Action item: Every line of the data that contains the string "ofNat" must be copied.

Stored data entries
* * * * * * *

/-! ### The path of an access -/

/-- LINE_FILL hits: an access whose line stands in the L1 of its core with the right it needs, no request of a lower
sub-core before it, is done, in the class of the line; nothing but the thread's queue, the ownership of a pool line and
what its device has changes. PAGE_WALK, of a walk that runs and whose reads of the tables have been served: it is gone, and its
walker takes the oldest that waits; one that finds no translation charges its first access with 0x0E, one that consumes an
uncorrectable error with 0x1A (log 25: the others merged end without a fault); one that finds a leaf puts the translation into the
TLB of every controller of its walker (all of them: log 108), and its accesses go to their controllers, but those whose address no
decoder covers, which leave. PAGE_MIGRATION, on a die in no
emergency: an unleased, unpinned page of TIER 00 outside the salvage areas takes the new frame, which no context maps, and with it
every mapping of the old frame; their leaves are rewritten with nothing but the frame changed, and no TLB keeps their translation. CONTROLLER_SERVE serves the
request that comes next by class, deadline and arrival, and no other; the entry it came from goes on. BUDGET_WINDOW
begins a window with nothing used. -/
def Obligations.AccessPath : Prop :=
  (∀ b t op o l s, b < s.blocks.length → t < (s.block b).threads.length → findOp s b t op = some o → o.scratch = false →
     o.isAccess = true → lostAt s (ctxOf s b) o.va = false → o.fill = .idle → l1Before s b o = false →
     (∀ evict, hasLine s (.l1 (s.block b).core) (ctxOf s b) o.va = some l → rightsOk o l.rd l.w = true →
       ∃ r, exec (.lineFill b t op evict) s = .next r ∧ MemorySame s r ∧
         findOp r b t op = some { o with fill := .done, priv := l.coh = .priv } ∧
         (∀ u, u ≠ t → r.thread b u = s.thread b u) ∧ (∀ c, c ≠ b → r.block c = s.block c) ∧
         r = { s with blocks := r.blocks, lines := r.lines, items := r.items })) ∧
  (∀ die group ctx va w s,
     s.walks.find? (fun x => x.key = (die, group, ctx, va / 2 ^ 16)) = some w → w.runs = true → walkRead s w.key = true →
     let s1 := { s with walks := s.walks.erase w }
     (walkBad s ctx va = true → exec (.pageWalk die group ctx va) s =
       .next (startWalk (die, group) (endOps (memoryError (ctlSource (6 * die))) w.ops s1))) ∧
     (walkBad s ctx va = false →
      (walk s ctx va = .absent → exec (.pageWalk die group ctx va) s =
        .next (startWalk (die, group) (endOps (fun b t o => chargeOp (ctlSource (6 * die)) 0x0E b t o id) w.ops s1))) ∧
      (∀ l, walk s ctx va = .leaf l → ∃ r, exec (.pageWalk die group ctx va) s = .next r ∧
        r.walks.length = s.walks.length - 1 ∧ MemorySame s r ∧
        (∀ i, i < s.ctls.length → walkerOf i = (die, group) →
          ∃ c, (r.ctl i).tlb = (addTlb ctx va l c).tlb ∧ c.tlb = (s.ctl i).tlb) ∧
        (∀ i, walkerOf i ≠ (die, group) → (r.ctl i).tlb = (s.ctl i).tlb) ∧
        (∀ e ∈ w.ops, ∀ o, findOp s e.1 e.2.1 e.2.2 = some o →
          (leafCovers s l o.va = true → (∀ x ∈ w.ops, ∀ p, findOp s x.1 x.2.1 x.2.2 = some p → leafCovers s l p.va = true) →
            findOp r e.1 e.2.1 e.2.2 = some { o with fill := .queued }) ∧
          (leafCovers s l o.va = false → findOp r e.1 e.2.1 e.2.2 = none))) ∧
      (∀ pa, walk s ctx va = .reserved pa → exec (.pageWalk die group ctx va) s = .fault (.reservedTarget pa)))) ∧
  (∀ (group : Nat × Nat) s w, s.walks.find? (fun x => x.die = group.1 && x.group = group.2 && !x.runs) = some w →
     (walksOf s group).length < 64 → ∃ x ∈ (startWalk group s).walks, x = { w with runs := true }) ∧
  (∀ die ctx va frame l s, Canonical s → walk s ctx (va / 2 ^ 16 * 2 ^ 16) = .leaf l → l.level = 5 → l.pin = false →
     bitsOf l.frame 55 48 % 4 = die → bitsOf l.frame 55 48 < 8 → bitsOf frame 55 48 % 4 = die → bitsOf frame 55 48 < 8 →
     bitsOf frame 55 48 ≠ bitsOf l.frame 55 48 → frame % 2 ^ 16 = 0 → anyTier s ctx (va / 2 ^ 16 * 2 ^ 16) = true →
     frameBad s frame (2 ^ 16) = false → targetOk frame = true →
     frameMapped s frame (2 ^ 16) = false → (s.die die).emergency = false →
     let e0 := (ctx, va / 2 ^ 16 * 2 ^ 16, l)
     let all := e0 :: sharers (allLeaves s) e0
     (∀ e ∈ all, e.2.2.level = 5 ∧ e.2.2.pin = false ∧ leased s e.1 e.2.1 (2 ^ 16) = false ∧ salvagePage s e.1 e.2.1 = false) →
     ∃ r, exec (.pageMigration die ctx va frame) s = .next r ∧
       (∀ e ∈ all, memRead r.pmem e.2.2.at_ 8 = leBytes 8 (BitVec.ofNat 64 (pteOf { e.2.2 with frame := frame })).toNat) ∧
       (∀ a, (∀ e ∈ all, ¬(e.2.2.at_ ≤ a ∧ a < e.2.2.at_ + 8)) → memGet r.pmem a = memGet s.pmem a) ∧
       (∀ c ∈ r.ctls, ∀ x ∈ c.tlb, ∀ e ∈ all, x.1 = e.1 → ¬(x.2.1 < e.2.1 + 2 ^ 16 ∧ e.2.1 < x.2.1 + pageSize x.2.2)) ∧
       r = { s with pmem := r.pmem, ctls := r.ctls, walks := r.walks }) ∧
  (∀ ctl r b t op o s, ctl < s.ctls.length → nextRequest s ctl = some r → r.thr = some (b, t, op) →
    findOp s b t op = some o → s.plat.poison = [] → b < s.blocks.length → t < (s.block b).threads.length →
    ∃ q, exec (.controllerServe ctl .ok) s = .next q ∧ MemorySame s q ∧
      (∀ p, r.page = some p → ctl < 24 → ctl / 6 < s.dies.length → ∃ n, (r.ctx, p, n + 1) ∈ (q.die (ctl / 6)).hot) ∧
      (q.ctl ctl).reqs = (s.ctl ctl).reqs.erase r ∧ (q.ctl ctl).used = (s.ctl ctl).used + 128 ∧
      (∀ c, c ≠ ctl → q.ctl c = s.ctl c) ∧ findOp q b t op = some { o with fill := .served }) ∧
  (∀ ctl s, ctl < s.ctls.length → ∃ q, exec (.budgetWindow ctl) s = .next q ∧ MemorySame s q ∧
    q.ctl ctl = { s.ctl ctl with used := 0, used0 := 0, used1 := 0 } ∧ (∀ c, c ≠ ctl → q.ctl c = s.ctl c) ∧
    q = { s with ctls := q.ctls })

/-! ### Placing, scheduling, retiring -/

/-- BLOCK_PLACEMENT: the blocks of the span stand on the cores they were given, placed, each with the threads,
registers and waves of a block at its start, whose accesses follow the step of the placement (the model's reading of the moment of
the block's first acquire, logs 58 and 22); no other block changes. PLACEMENT_RESERVATION offers a die to a block
that has waited, and BLOCK_RETIREMENT retires a block whose threads have exited and whose stores are done: the spawn
tree of its launch falls by one. -/
def Obligations.BlocksArePlacedAndRetire : Prop :=
  (∀ b places s,
     let bs := spanBlocks s b
     bs.length = places.length → bs.head? = some b → bs.all (awaits s) = true → s.plat.winter = .running →
     placesOk s (ctxOf s b) places = true → placesFit s bs places = true →
     reserved s b ((places.headD (0, 0)).1 / 40) = false → inTurn s b = true →
     ∃ r, exec (.blockPlacement b places) s = .next r ∧ r.now = s.now + 1 ∧
       (∀ e ∈ bs.zip places,
         let k := placeBlock (s.launchOf e.1) e.2.1 (e.2.2 % 4) (s.coreCycle e.2.1) (s.block e.1)
         r.block e.1 = { k with threads := k.threads.map fun th => { th with orderPt := s.now } }) ∧
       (∀ c, c ∉ bs → r.block c = s.block c) ∧ (∀ key, newestByte r key = newestByte s key)) ∧
  (∀ b s, b < s.blocks.length → longWait s b = true →
    ∃ r, exec (.placementReservation b) s = .next r ∧ MemorySame s r ∧
      r.block b = { s.block b with offered := offerFor s b } ∧ (∀ c, c ≠ b → r.block c = s.block c) ∧
      r = { s with blocks := r.blocks }) ∧
  (∀ b s, b < s.blocks.length → (s.block b).launch < s.launches.length → mayRetire s b = true →
    ∃ r, exec (.blockRetirement b) s = .next r ∧ MemorySame s r ∧
      r.block b = { s.block b with status := .retired } ∧ (∀ c, c ≠ b → r.block c = s.block c) ∧
      (r.launchOf b).tree = (s.launchOf b).tree - 1 ∧ (r.launchOf b).retired = (s.launchOf b).retired + 1 ∧
      r = { s with blocks := r.blocks, launches := r.launches })

/-- A block at its start (04 R94): every thread is ready at the entry with RM 1, FLAGS 0, no meeting address and false
predicates; v2 and v3 hold the argument pointer, v4 `TID`, v5 `BLOCK`, v6 `NTID`, every other register zero, all FULL and
untainted; the shadow lane starts as its primary, a helper lane reads zero in every register. Each wave has WTIM, WTLIM,
both leases and every copy-tag counter at 0, every rejoin slot free and an empty window; the convergence registers are
idle and the tokens at the engine. Scratch reads zero and every granule is FULL (08 R167). -/
def Obligations.PlacedBlockState : Prop :=
  ∀ (l : Launch) core f cycle (k : Block), 32 ≤ l.regs →
    let k' := placeBlock l core f cycle k
    k'.threads.length = k.ntid ∧
    (∀ t, t < k.ntid →
      let th := k'.threads.getD t default
      th.pc = k.entry ∧ th.mt = 0 ∧ th.rm = 1 ∧ th.flags = 0 ∧ th.st = .ready ∧ th.ops = [] ∧ th.prods = [] ∧
      (∀ n, n < l.regs → th.vals.get n = ⟨if n = 2 then k.arg.setWidth 32 else if n = 3 then (k.arg >>> 32).setWidth 32
        else if n = 4 then BitVec.ofNat 32 t else if n = 5 then BitVec.ofNat 32 k.index
        else if n = 6 then BitVec.ofNat 32 k.ntid else 0, .full, false⟩) ∧
      (∀ p, th.vals.pred p = decide (p = 0)) ∧ (th.shadow = if l.redundant then some th.vals else none)) ∧
    (∀ t n, k.ntid ≤ t → (k'.threads.getD t default).vals.get n = Reg.zero) ∧
    (∀ w ∈ k'.waves, w.wtim = 0 ∧ w.wtlim = 0 ∧ w.declared = 0 ∧ w.measured = 0 ∧ w.accBase = w.accLim ∧
      w.tags = List.replicate 8 0 ∧ w.tagsS = List.replicate 8 0 ∧ w.slots.length = 8 ∧ ∀ x ∈ w.slots, x.2 = 0) ∧
    k'.waves.length = l.wavesOf k.ntid ∧
    (∀ c ∈ k'.cvs, c.set = none ∧ c.sigs = []) ∧ k'.cvs.length = 16 ∧
    (∀ x ∈ k'.tiles, x.owner = none) ∧ k'.tiles.length = l.tiles ∧
    (∀ a, memGet k'.scratch a = 0) ∧ (∀ g, sget true g k'.fe = true)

* * * * * * *

Output of the task:
       (∀ e ∈ all, memRead r.pmem e.2.2.at_ 8 = leBytes 8 (BitVec.ofNat 64 (pteOf { e.2.2 with frame := frame })).toNat) ∧
        else if n = 4 then BitVec.ofNat 32 t else if n = 5 then BitVec.ofNat 32 k.index
        else if n = 6 then BitVec.ofNat 32 k.ntid else 0, .full, false⟩) ∧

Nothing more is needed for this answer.